## [Exercise]
Copy out the records so that each line matches the original.
:::::
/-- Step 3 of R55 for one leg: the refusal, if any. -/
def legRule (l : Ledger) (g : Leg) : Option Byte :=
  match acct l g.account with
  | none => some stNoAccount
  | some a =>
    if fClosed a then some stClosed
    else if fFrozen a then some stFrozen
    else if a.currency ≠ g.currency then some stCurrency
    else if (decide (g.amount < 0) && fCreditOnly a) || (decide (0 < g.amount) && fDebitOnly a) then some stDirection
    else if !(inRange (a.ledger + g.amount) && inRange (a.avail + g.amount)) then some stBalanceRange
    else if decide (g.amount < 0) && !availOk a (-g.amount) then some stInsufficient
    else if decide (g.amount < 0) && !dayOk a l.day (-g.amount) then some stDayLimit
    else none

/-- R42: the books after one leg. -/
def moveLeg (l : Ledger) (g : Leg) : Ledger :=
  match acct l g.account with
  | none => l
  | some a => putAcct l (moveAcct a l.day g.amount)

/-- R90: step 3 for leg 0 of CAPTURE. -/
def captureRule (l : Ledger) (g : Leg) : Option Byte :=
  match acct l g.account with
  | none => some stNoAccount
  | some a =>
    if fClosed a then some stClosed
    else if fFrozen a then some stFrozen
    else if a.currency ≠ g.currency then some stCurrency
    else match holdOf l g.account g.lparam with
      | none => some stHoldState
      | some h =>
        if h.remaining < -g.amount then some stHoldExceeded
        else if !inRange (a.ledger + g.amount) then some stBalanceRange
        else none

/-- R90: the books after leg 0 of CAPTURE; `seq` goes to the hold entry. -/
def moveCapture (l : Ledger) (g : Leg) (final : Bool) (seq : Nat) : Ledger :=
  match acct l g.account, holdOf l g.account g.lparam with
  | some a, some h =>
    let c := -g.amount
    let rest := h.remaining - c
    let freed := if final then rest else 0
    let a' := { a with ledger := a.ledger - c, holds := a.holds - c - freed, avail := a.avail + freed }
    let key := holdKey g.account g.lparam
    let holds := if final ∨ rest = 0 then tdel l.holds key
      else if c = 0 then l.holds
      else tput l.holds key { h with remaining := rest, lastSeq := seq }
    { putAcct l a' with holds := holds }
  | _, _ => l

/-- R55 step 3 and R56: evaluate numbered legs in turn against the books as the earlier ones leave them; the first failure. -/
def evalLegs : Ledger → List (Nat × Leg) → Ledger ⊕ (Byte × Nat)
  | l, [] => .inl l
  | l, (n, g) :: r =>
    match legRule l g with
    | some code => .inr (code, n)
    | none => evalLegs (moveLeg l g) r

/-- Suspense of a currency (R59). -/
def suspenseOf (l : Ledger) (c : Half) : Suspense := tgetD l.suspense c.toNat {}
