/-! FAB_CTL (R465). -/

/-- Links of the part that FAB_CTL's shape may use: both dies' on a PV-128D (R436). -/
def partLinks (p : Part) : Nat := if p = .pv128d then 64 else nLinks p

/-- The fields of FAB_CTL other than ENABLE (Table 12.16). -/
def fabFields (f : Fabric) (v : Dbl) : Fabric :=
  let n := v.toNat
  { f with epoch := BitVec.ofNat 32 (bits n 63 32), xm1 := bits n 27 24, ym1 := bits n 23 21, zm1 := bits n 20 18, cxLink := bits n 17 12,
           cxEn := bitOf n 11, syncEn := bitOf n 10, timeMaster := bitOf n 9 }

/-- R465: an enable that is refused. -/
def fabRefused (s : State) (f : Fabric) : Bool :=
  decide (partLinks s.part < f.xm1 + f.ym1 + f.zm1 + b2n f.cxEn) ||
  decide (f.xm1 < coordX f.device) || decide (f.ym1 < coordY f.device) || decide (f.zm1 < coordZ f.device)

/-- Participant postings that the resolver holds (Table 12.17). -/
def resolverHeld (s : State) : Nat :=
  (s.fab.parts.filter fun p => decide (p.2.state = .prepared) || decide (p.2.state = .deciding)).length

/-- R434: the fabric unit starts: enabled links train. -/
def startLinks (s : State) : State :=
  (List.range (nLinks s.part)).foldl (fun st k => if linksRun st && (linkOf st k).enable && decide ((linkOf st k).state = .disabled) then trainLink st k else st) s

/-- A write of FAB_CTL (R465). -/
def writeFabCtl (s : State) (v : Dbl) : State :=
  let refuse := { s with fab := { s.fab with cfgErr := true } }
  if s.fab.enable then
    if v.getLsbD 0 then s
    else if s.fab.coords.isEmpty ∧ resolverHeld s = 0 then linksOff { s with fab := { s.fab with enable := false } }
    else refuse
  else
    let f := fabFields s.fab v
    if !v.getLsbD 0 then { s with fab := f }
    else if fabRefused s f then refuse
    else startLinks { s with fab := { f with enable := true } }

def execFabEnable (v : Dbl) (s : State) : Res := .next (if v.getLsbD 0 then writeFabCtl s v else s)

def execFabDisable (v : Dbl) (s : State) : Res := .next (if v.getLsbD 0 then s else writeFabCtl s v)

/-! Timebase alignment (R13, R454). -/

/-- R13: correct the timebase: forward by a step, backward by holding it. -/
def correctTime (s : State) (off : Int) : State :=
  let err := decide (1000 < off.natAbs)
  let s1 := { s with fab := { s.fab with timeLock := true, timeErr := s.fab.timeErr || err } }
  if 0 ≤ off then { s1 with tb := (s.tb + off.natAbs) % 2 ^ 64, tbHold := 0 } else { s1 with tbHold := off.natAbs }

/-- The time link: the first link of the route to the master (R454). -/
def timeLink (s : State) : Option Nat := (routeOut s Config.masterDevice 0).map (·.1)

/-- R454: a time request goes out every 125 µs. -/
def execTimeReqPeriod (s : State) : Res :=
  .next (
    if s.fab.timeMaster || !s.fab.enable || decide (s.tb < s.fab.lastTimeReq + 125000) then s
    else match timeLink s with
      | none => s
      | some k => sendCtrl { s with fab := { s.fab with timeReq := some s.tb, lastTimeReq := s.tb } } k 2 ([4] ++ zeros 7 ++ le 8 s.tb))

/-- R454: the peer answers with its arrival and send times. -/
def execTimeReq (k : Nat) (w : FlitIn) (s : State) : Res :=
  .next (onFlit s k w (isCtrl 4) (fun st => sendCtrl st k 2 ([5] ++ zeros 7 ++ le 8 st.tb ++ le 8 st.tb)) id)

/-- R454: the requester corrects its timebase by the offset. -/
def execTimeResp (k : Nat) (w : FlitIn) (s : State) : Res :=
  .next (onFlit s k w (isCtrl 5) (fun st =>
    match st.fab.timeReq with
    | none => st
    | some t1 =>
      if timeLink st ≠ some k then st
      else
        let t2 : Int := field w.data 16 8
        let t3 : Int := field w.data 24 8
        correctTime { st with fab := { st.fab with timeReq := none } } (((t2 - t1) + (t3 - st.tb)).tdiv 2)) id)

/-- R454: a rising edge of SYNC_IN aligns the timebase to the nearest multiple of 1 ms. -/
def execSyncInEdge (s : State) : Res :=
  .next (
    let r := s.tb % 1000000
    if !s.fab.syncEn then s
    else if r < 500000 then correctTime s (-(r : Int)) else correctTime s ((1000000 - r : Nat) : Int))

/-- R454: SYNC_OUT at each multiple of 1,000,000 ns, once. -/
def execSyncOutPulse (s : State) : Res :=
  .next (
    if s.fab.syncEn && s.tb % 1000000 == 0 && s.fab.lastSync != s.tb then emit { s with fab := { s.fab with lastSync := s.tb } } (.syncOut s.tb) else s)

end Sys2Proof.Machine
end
:::::
## [Reply to the exercise]
/-- Step 3 of R55 for one leg: the refusal, if any. -/
def legRule (l : Ledger) (g : Leg) : Option Byte :=
  match acct l g.account with
  | none => some stNoAccount
  | some a =>
    if fClosed a then some stClosed
    else if fFrozen a then some stFrozen
    else if a.currency ≠ g.currency then some stCurrency
    else if (decide (g.amount < 0) && fCreditOnly a) || (decide (0 < g.amount) && fDebitOnly a) then some stDirection
    else if !(inRange (a.ledger + g.amount) && inRange (a.avail + g.amount)) then some stBalanceRange
    else if decide (g.amount < 0) && !availOk a (-g.amount) then some stInsufficient
    else if decide (g.amount < 0) && !dayOk a l.day (-g.amount) then some stDayLimit
    else none

/-- R42: the books after one leg. -/
def moveLeg (l : Ledger) (g : Leg) : Ledger :=
  match acct l g.account with
  | none => l
  | some a => putAcct l (moveAcct a l.day g.amount)

/-- R90: step 3 for leg 0 of CAPTURE. -/
def captureRule (l : Ledger) (g : Leg) : Option Byte :=
  match acct l g.account with
  | none => some stNoAccount
  | some a =>
    if fClosed a then some stClosed
    else if fFrozen a then some stFrozen
    else if a.currency ≠ g.currency then some stCurrency
    else match holdOf l g.account g.lparam with
      | none => some stHoldState
      | some h =>
        if h.remaining < -g.amount then some stHoldExceeded
        else if !inRange (a.ledger + g.amount) then some stBalanceRange
        else none

/-- R90: the books after leg 0 of CAPTURE; `seq` goes to the hold entry. -/
def moveCapture (l : Ledger) (g : Leg) (final : Bool) (seq : Nat) : Ledger :=
  match acct l g.account, holdOf l g.account g.lparam with
  | some a, some h =>
    let c := -g.amount
    let rest := h.remaining - c
    let freed := if final then rest else 0
    let a' := { a with ledger := a.ledger - c, holds := a.holds - c - freed, avail := a.avail + freed }
    let key := holdKey g.account g.lparam
    let holds := if final ∨ rest = 0 then tdel l.holds key
      else if c = 0 then l.holds
      else tput l.holds key { h with remaining := rest, lastSeq := seq }
    { putAcct l a' with holds := holds }
  | _, _ => l

/-- R55 step 3 and R56: evaluate numbered legs in turn against the books as the earlier ones leave them; the first failure. -/
def evalLegs : Ledger → List (Nat × Leg) → Ledger ⊕ (Byte × Nat)
  | l, [] => .inl l
  | l, (n, g) :: r =>
    match legRule l g with
    | some code => .inr (code, n)
    | none => evalLegs (moveLeg l g) r

/-- Suspense of a currency (R59). -/
def suspenseOf (l : Ledger) (c : Half) : Suspense := tgetD l.suspense c.toNat {}
/-! FAB_CTL (R465). -/

/-- Links of the part that FAB_CTL's shape may use: both dies' on a PV-128D (R436). -/
def partLinks (p : Part) : Nat := if p = .pv128d then 64 else nLinks p

/-- The fields of FAB_CTL other than ENABLE (Table 12.16). -/
def fabFields (f : Fabric) (v : Dbl) : Fabric :=
  let n := v.toNat
  { f with epoch := BitVec.ofNat 32 (bits n 63 32), xm1 := bits n 27 24, ym1 := bits n 23 21, zm1 := bits n 20 18, cxLink := bits n 17 12,
           cxEn := bitOf n 11, syncEn := bitOf n 10, timeMaster := bitOf n 9 }

/-- R465: an enable that is refused. -/
def fabRefused (s : State) (f : Fabric) : Bool :=
  decide (partLinks s.part < f.xm1 + f.ym1 + f.zm1 + b2n f.cxEn) ||
  decide (f.xm1 < coordX f.device) || decide (f.ym1 < coordY f.device) || decide (f.zm1 < coordZ f.device)

/-- Participant postings that the resolver holds (Table 12.17). -/
def resolverHeld (s : State) : Nat :=
  (s.fab.parts.filter fun p => decide (p.2.state = .prepared) || decide (p.2.state = .deciding)).length

/-- R434: the fabric unit starts: enabled links train. -/
def startLinks (s : State) : State :=
  (List.range (nLinks s.part)).foldl (fun st k => if linksRun st && (linkOf st k).enable && decide ((linkOf st k).state = .disabled) then trainLink st k else st) s

/-- A write of FAB_CTL (R465). -/
def writeFabCtl (s : State) (v : Dbl) : State :=
  let refuse := { s with fab := { s.fab with cfgErr := true } }
  if s.fab.enable then
    if v.getLsbD 0 then s
    else if s.fab.coords.isEmpty ∧ resolverHeld s = 0 then linksOff { s with fab := { s.fab with enable := false } }
    else refuse
  else
    let f := fabFields s.fab v
    if !v.getLsbD 0 then { s with fab := f }
    else if fabRefused s f then refuse
    else startLinks { s with fab := { f with enable := true } }

def execFabEnable (v : Dbl) (s : State) : Res := .next (if v.getLsbD 0 then writeFabCtl s v else s)

def execFabDisable (v : Dbl) (s : State) : Res := .next (if v.getLsbD 0 then s else writeFabCtl s v)

/-! Timebase alignment (R13, R454). -/

/-- R13: correct the timebase: forward by a step, backward by holding it. -/
def correctTime (s : State) (off : Int) : State :=
  let err := decide (1000 < off.natAbs)
  let s1 := { s with fab := { s.fab with timeLock := true, timeErr := s.fab.timeErr || err } }
  if 0 ≤ off then { s1 with tb := (s.tb + off.natAbs) % 2 ^ 64, tbHold := 0 } else { s1 with tbHold := off.natAbs }

/-- The time link: the first link of the route to the master (R454). -/
def timeLink (s : State) : Option Nat := (routeOut s Config.masterDevice 0).map (·.1)

/-- R454: a time request goes out every 125 µs. -/
def execTimeReqPeriod (s : State) : Res :=
  .next (
    if s.fab.timeMaster || !s.fab.enable || decide (s.tb < s.fab.lastTimeReq + 125000) then s
    else match timeLink s with
      | none => s
      | some k => sendCtrl { s with fab := { s.fab with timeReq := some s.tb, lastTimeReq := s.tb } } k 2 ([4] ++ zeros 7 ++ le 8 s.tb))

/-- R454: the peer answers with its arrival and send times. -/
def execTimeReq (k : Nat) (w : FlitIn) (s : State) : Res :=
  .next (onFlit s k w (isCtrl 4) (fun st => sendCtrl st k 2 ([5] ++ zeros 7 ++ le 8 st.tb ++ le 8 st.tb)) id)

/-- R454: the requester corrects its timebase by the offset. -/
def execTimeResp (k : Nat) (w : FlitIn) (s : State) : Res :=
  .next (onFlit s k w (isCtrl 5) (fun st =>
    match st.fab.timeReq with
    | none => st
    | some t1 =>
      if timeLink st ≠ some k then st
      else
        let t2 : Int := field w.data 16 8
        let t3 : Int := field w.data 24 8
        correctTime { st with fab := { st.fab with timeReq := none } } (((t2 - t1) + (t3 - st.tb)).tdiv 2)) id)

/-- R454: a rising edge of SYNC_IN aligns the timebase to the nearest multiple of 1 ms. -/
def execSyncInEdge (s : State) : Res :=
  .next (
    let r := s.tb % 1000000
    if !s.fab.syncEn then s
    else if r < 500000 then correctTime s (-(r : Int)) else correctTime s ((1000000 - r : Nat) : Int))

/-- R454: SYNC_OUT at each multiple of 1,000,000 ns, once. -/
def execSyncOutPulse (s : State) : Res :=
  .next (
    if s.fab.syncEn && s.tb % 1000000 == 0 && s.fab.lastSync != s.tb then emit { s with fab := { s.fab with lastSync := s.tb } } (.syncOut s.tb) else s)

end Sys2Proof.Machine
end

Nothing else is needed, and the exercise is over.